The February Weekend (part 1)

The Print Room, Bradford College

The Print Room, Bradford College

Although this ‘February weekend’ was three days long, I’m planning on reporting on it in just two posts. The first will be devoted to the tuition side of the weekend. The second to the HNC Year I group presentation of its work for the second project: handcrafted textiles. So to begin with let’s see what I learnt! There was a morning lecture on testing, finishing, dyeing and costing with a hands-on session trying out some very basic dyeing. This was to make up for the day lecture we missed before Christmas. By the time we’d had a brief resume of what we’d covered back in September, there really wasn’t enough time to do justice to either the group of subjects to be addressed or the lecturer’s contribution. Such a shame as our first textile technology day had been fascinating, and for some of us very necessary.

Dyeing Tools

Dyeing Tools

We did, however, get to explore the print room, adjacent to our workshop. Many of the group were really fascinated by seeing what went on here, and through the kindness of the studio technican, got a valuable introduction. We learnt that it is quite common for weavers to print onto warps and that the crossover between print and weave is particularly lively on the full-time course; the whole group later discussed negotiating a day’s introduction to print for later in the year. The dye room lies immediately off the print room and couldn’t really handle the size of group we were that morning. I plan to go back there on my own, if I can, and do the little assignment set us (in groups of four) on my own. This assignment asked us to create a batch of intermediate colours from three primary synthetic dyes. 

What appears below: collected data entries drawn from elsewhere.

/-- SUB finishes the number of the byte A - B, with V from the sign bits; a byte has no bit 8, so C is 0 (R91). -/
theorem calcGives_sub {y : Byte} (hy : a - b = y) (hv : subOverflow a b y = v) :
    CalcGives (.sub a b) y (y.getLsbD 7 ^^ v) (y.getLsbD 7) (y == 0#8) v false := by
  have ht : (subWide Config.IW a b).toNat = y.toNat := by
    have hwide := subWide_toNat (iw := Config.IW) (by decide) a b
    rw [← toNat_sub_eq_subExact, hy] at hwide
    exact Int.ofNat_inj.mp hwide
  have hoverflow : subOverflow a b (subWide Config.IW a b) = v := (subOverflow_congr ht a b).trans hv
  have hgives := calcGives_of_finishCalc (i := .sub a b) fun _ => rfl
  rw [ht, hoverflow, testBit_eight_toNat, BitVec.ofNat_toNat, BitVec.setWidth_eq] at hgives
  rwa [zero_test_toNat y]

end

/-! ### The statements over the intermediate (R87, R89, R92) -/

/-- Doubling shifts A left by one: bit 7 of A + A is A[6] and bit 8 is A[7] (R87). -/
theorem calcGives_add_self (a : Byte) :
    CalcGives (.add a a) (BitVec.ofNat 8 (2 * a.toNat % 256)) (a.getLsbD 6 ^^ (a.getLsbD 7 != a.getLsbD 6))
      (a.getLsbD 6) (2 * a.toNat == 0) (a.getLsbD 7 != a.getLsbD 6) (a.getLsbD 7) := by
  have hbit (k : Nat) : (2 * a.toNat).testBit (k + 1) = a.getLsbD k := by
    rw [Nat.testBit_add_one, Nat.mul_div_cancel_left _ Nat.two_pos]
    rfl
  have hv : (a.getLsbD 7 == a.getLsbD 7 && (2 * a.toNat).testBit 7 != a.getLsbD 7) =
      (a.getLsbD 7 != a.getLsbD 6) := by
    rw [hbit 6, beq_self_eq_true, Bool.true_and, bne_comm]
  have hy : BitVec.ofNat 8 (2 * a.toNat % 256) = BitVec.ofNat 8 (2 * a.toNat) :=
    BitVec.eq_of_toNat_eq (by simp)
  have hgives := calcGives_add (Nat.two_mul a.toNat).symm hv
  rwa [hbit 6, hbit 7, ← hy] at hgives

/-- Settles O15: each clause is `calcGives_add` at the value of A + B; A + A is `calcGives_add_self`. -/
theorem addResultAndFlags : Obligations.AddResultAndFlags :=
  ⟨fun _ _ => decode_wordOf (op := 0x04#8) rfl,
    fun _ _ _ _ ht hv => calcGives_add ht.symm hv.symm,
    calcGives_add (n := 0) (v := false) rfl rfl,
    calcGives_add (n := 256) (v := false) rfl rfl,
    calcGives_add (n := 256) (v := true) rfl rfl,
    calcGives_add (n := 128) (v := true) rfl rfl,
    calcGives_add (n := 510) (v := false) rfl rfl,
    fun a => ⟨_, _, _, calcGives_add_self a⟩,
    calcGives_add (n := 150) (v := true) rfl rfl⟩

theorem calcGives_sub_self (a : Byte) : CalcGives (.sub a a) 0x00#8 false false true false false :=
  calcGives_sub (v := false) (BitVec.sub_self a) (by simp [subOverflow])

/-- Settles O16: the intermediate t is the number of the byte A - B (`toNat_sub_eq_subExact`), and each clause is
`calcGives_sub` at that byte. -/
theorem subResultAndFlags : Obligations.SubResultAndFlags := by
  refine ⟨fun _ _ => decode_wordOf (op := 0x05#8) rfl, fun a b t v ht hv => ?_, calcGives_sub_self,
    calcGives_sub (v := false) rfl rfl, calcGives_sub (v := false) rfl rfl, calcGives_sub (v := true) rfl rfl,
    calcGives_sub (v := true) rfl rfl, calcGives_sub (v := true) rfl rfl, calcGives_sub (v := true) rfl rfl⟩
  obtain rfl : t = (a - b).toNat := Int.ofNat_inj.mp (ht.trans (toNat_sub_eq_subExact a b).symm)
  refine ⟨?_, testBit_eight_toNat (a - b)⟩
  rw [testBit_eight_toNat, BitVec.ofNat_toNat, BitVec.setWidth_eq, ← zero_test_toNat (a - b)]
  exact calcGives_sub rfl hv.symm

/-- Settles O18: Y is the low byte of A + B (`calcGives_add`) and the byte A - B (`calcGives_sub`). -/
theorem sumAndDifferenceModulo256 : Obligations.SumAndDifferenceModulo256 :=
  fun a b s => ⟨⟨_, _, calcGives_add rfl rfl s, rfl, BitVec.toNat_ofNat ..⟩,
    ⟨_, _, calcGives_sub rfl rfl s, rfl, toNat_sub_eq_emod a b⟩⟩

/-! ### The signed views of the operands (R11) -/

theorem sval8_cases (v : Byte) : sval8 v = v.toNat ∨ sval8 v = (v.toNat : Int) - 256 := by
  rw [sval8]
  split
  · exact .inr rfl
  · exact .inl rfl

theorem sval8_range (v : Byte) : -128 ≤ sval8 v ∧ sval8 v ≤ 127 := by
  rw [sval8_eq_toInt]
  exact ⟨BitVec.le_toInt v, Int.le_of_lt_add_one BitVec.toInt_lt⟩

/-- ADD's V is signed overflow (R88). -/
theorem addOverflow_add (a b : Byte) : addOverflow a b (a + b) = outOfSignedByte (sval8 a + sval8 b) := by
  rw [sval8_eq_toInt, sval8_eq_toInt]
  calc addOverflow a b (a + b)
      = a.saddOverflow b := (BitVec.saddOverflow_eq a b).symm
    _ = outOfSignedByte (a.toInt + b.toInt) := Bool.or_comm ..

/-- SUB's V is signed overflow (R91). -/
theorem subOverflow_sub (a b : Byte) : subOverflow a b (a - b) = outOfSignedByte (sval8 a - sval8 b) := by
  have hbits (x y d : Bool) : (x != y && d == y) = (!x && y && d || x && !y && !d) := by
    cases x <;> cases y <;> cases d <;> rfl
  rw [sval8_eq_toInt, sval8_eq_toInt]
  calc subOverflow a b (a - b)
      = a.ssubOverflow b := (hbits ..).trans (BitVec.ssubOverflow_eq a b).symm
    _ = outOfSignedByte (a.toInt - b.toInt) := Bool.or_comm ..

/-! ### A byte and the exact signed result it stands for -/

/-- `y` is the exact result `d` of one addition or subtraction of signed bytes, modulo 256. -/
structure WrapsResult (y : Byte) (d : Int) : Prop where
  wraps : (y.toNat : Int) = d % 256
  lower : -256 ≤ d
  upper : d ≤ 255

theorem wrapsResult_add (a b : Byte) : WrapsResult (a + b) (sval8 a + sval8 b) := by
  have ha := sval8_range a
  have hb := sval8_range b
  refine ⟨?_, by omega, by omega⟩
  have ha' := sval8_cases a
  have hb' := sval8_cases b
  rw [BitVec.toNat_add]
  omega

theorem wrapsResult_sub (a b : Byte) : WrapsResult (a - b) (sval8 a - sval8 b) := by
  have ha := sval8_range a
  have hb := sval8_range b
  refine ⟨?_, by omega, by omega⟩
  have ha' := sval8_cases a
  have hb' := sval8_cases b
  rw [toNat_sub_eq_emod]
  omega

/-- N xor V is the sign of the exact result: bit 7 of Y is wrong exactly when the result overflows (R77). -/
theorem WrapsResult.signBit_xor_overflow {y : Byte} {d : Int} (h : WrapsResult y d) :
    (y.getLsbD 7 ^^ outOfSignedByte d) = decide (d < 0) := by
  obtain ⟨hwraps, hlower, hupper⟩ := h
  have hy := y.isLt
  have hN : y.getLsbD 7 = decide (128 ≤ y.toNat) := BitVec.msb_eq_decide y
  rw [hN, outOfSignedByte, Bool.eq_iff_iff]
  by_cases hneg : 128 ≤ y.toNat
  · simp only [hneg, decide_true, Bool.true_xor, Bool.not_eq_true', Bool.or_eq_false_iff, decide_eq_false_iff_not,
      decide_eq_true_iff]
    omega
  · simp only [hneg, decide_false, Bool.false_xor, Bool.or_eq_true, decide_eq_true_iff]
    omega

/-- With the sign of the exact result as S, the byte read through S is that result (R12, R93). -/
theorem WrapsResult.sval8S_srOf {y : Byte} {d : Int} (h : WrapsResult y d) (nF zF vF cF : Bool) :
    sval8S y (srOf (decide (d < 0)) nF zF vF cF) = d := by
  obtain ⟨hwraps, hlower, hupper⟩ := h
  obtain ⟨hS, -⟩ := srOf_fields (decide (d < 0)) nF zF vF cF
  have hy := y.isLt
  simp only [sval8S, hS, decide_eq_true_iff]
  split <;> omega

/-! ### The closed forms (R88, R91) -/

theorem toNat_add_toNat_beq_zero (a b : Byte) :
    (a.toNat + b.toNat == 0) = (decide (a = 0#8) && decide (b = 0#8)) := by
  rw [Bool.eq_iff_iff]
  simp [BitVec.toNat_eq]

/-- Y is 0 without both operands being 0 exactly when the sum is 256 (R75, R88; conflict C2). -/
theorem add_eq_zero_of_nonzero_iff (a b : Byte) :
    a + b = 0#8 ∧ ¬(a = 0#8 ∧ b = 0#8) ↔ a.toNat + b.toNat = 256 := by
  have ha := a.isLt
  have hb := b.isLt
  simp only [BitVec.toNat_eq, BitVec.toNat_add, BitVec.toNat_ofNat]
  omega

theorem calcGives_add_closed (a b : Byte) :
    CalcGives (.add a b) (a + b) (decide (sval8 a + sval8 b < 0)) ((a + b).getLsbD 7)
      (decide (a = 0#8) && decide (b = 0#8)) (outOfSignedByte (sval8 a + sval8 b))
      (decide (256 ≤ a.toNat + b.toNat)) := by
  have hN : (a.toNat + b.toNat).testBit 7 = (a + b).getLsbD 7 := by
    rw [BitVec.add_def, BitVec.getLsbD_ofNat]
    rfl
  have hV : (a.getLsbD 7 == b.getLsbD 7 && (a.toNat + b.toNat).testBit 7 != a.getLsbD 7) =
      outOfSignedByte (sval8 a + sval8 b) := hN ▸ addOverflow_add a b
  have hC : (a.toNat + b.toNat).testBit 8 = decide (256 ≤ a.toNat + b.toNat) := by
    have ha := a.isLt
    have hb := b.isLt
    rw [Bool.eq_iff_iff, decide_eq_true_iff]
    exact testBit_eight_iff (by omega)
  have hgives := calcGives_add rfl hV
  rwa [← BitVec.add_def, hN, (wrapsResult_add a b).signBit_xor_overflow, toNat_add_toNat_beq_zero, hC] at hgives

/-- Settles O19: the flags by `calcGives_add_closed`, the one exception of Z by `add_eq_zero_of_nonzero_iff`. -/
theorem addFlagsInClosedForm : Obligations.AddFlagsInClosedForm :=
  fun a b => ⟨calcGives_add_closed a b, add_eq_zero_of_nonzero_iff a b⟩

/-- Settles O20: `calcGives_sub` with V as signed overflow (`subOverflow_sub`), which makes S the sign of the difference. -/
theorem subFlagsInClosedForm : Obligations.SubFlagsInClosedForm := by
  intro a b
  have hZ : (a - b == 0#8) = decide (a = b) := by
    rw [Bool.eq_iff_iff, beq_iff_eq, decide_eq_true_iff]
    exact sub_eq_zero
  have hgives := calcGives_sub rfl (subOverflow_sub a b)
  rwa [(wrapsResult_sub a b).signBit_xor_overflow, hZ] at hgives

The afternoon session was spent with our lecturer in Historical and Contextual Studies. In my ignorance I had expected a formal lecture, but the session was devoted mainly to further individual tutorials on the 15 minute presentation we each have to give in early May. I wasn’t convinced that this was really necessary (having sorted out my topic and approach before Christmas), although it was interesting to hear each member of the class give a further digest of their proposed subject and their progress to date. 

Block design © Andrea Wilde

Block design © Andrea Wilde

Saturday morning and early afternoon was given over entirely to the Group Critique. This I’ll discuss in my next post. So I’ll fast-forward to the remainder of the afternoon in the workshop. The main focus was weaving with block structures. A technique new to many of us, this important concept enabled us to be introduced to the Dobby loom and computer software for designing weave structures. We also had the valuable opportunity to see some fine examples of work with blocks from our own tutor’s portfolio. 

A Chain of Lags

A Chain of Lags

Before I start describing the workshop demonstrations let me introduce you to the dobby loom. There are currently six of these in the college workshop – I gather there are more in a store somewhere. four of these are in the very distinctive design of George Wood, a former ships engineer turned loom maker (and about whose company in Shepshed, Leicester I can find almost nothing). Professional weaver Ros Weaver (featured recently in Modern Textiles and Carpets) suggests they are still being made. They are certainly in use by many of the professional weaving community and a resource in most textile departments of colleges.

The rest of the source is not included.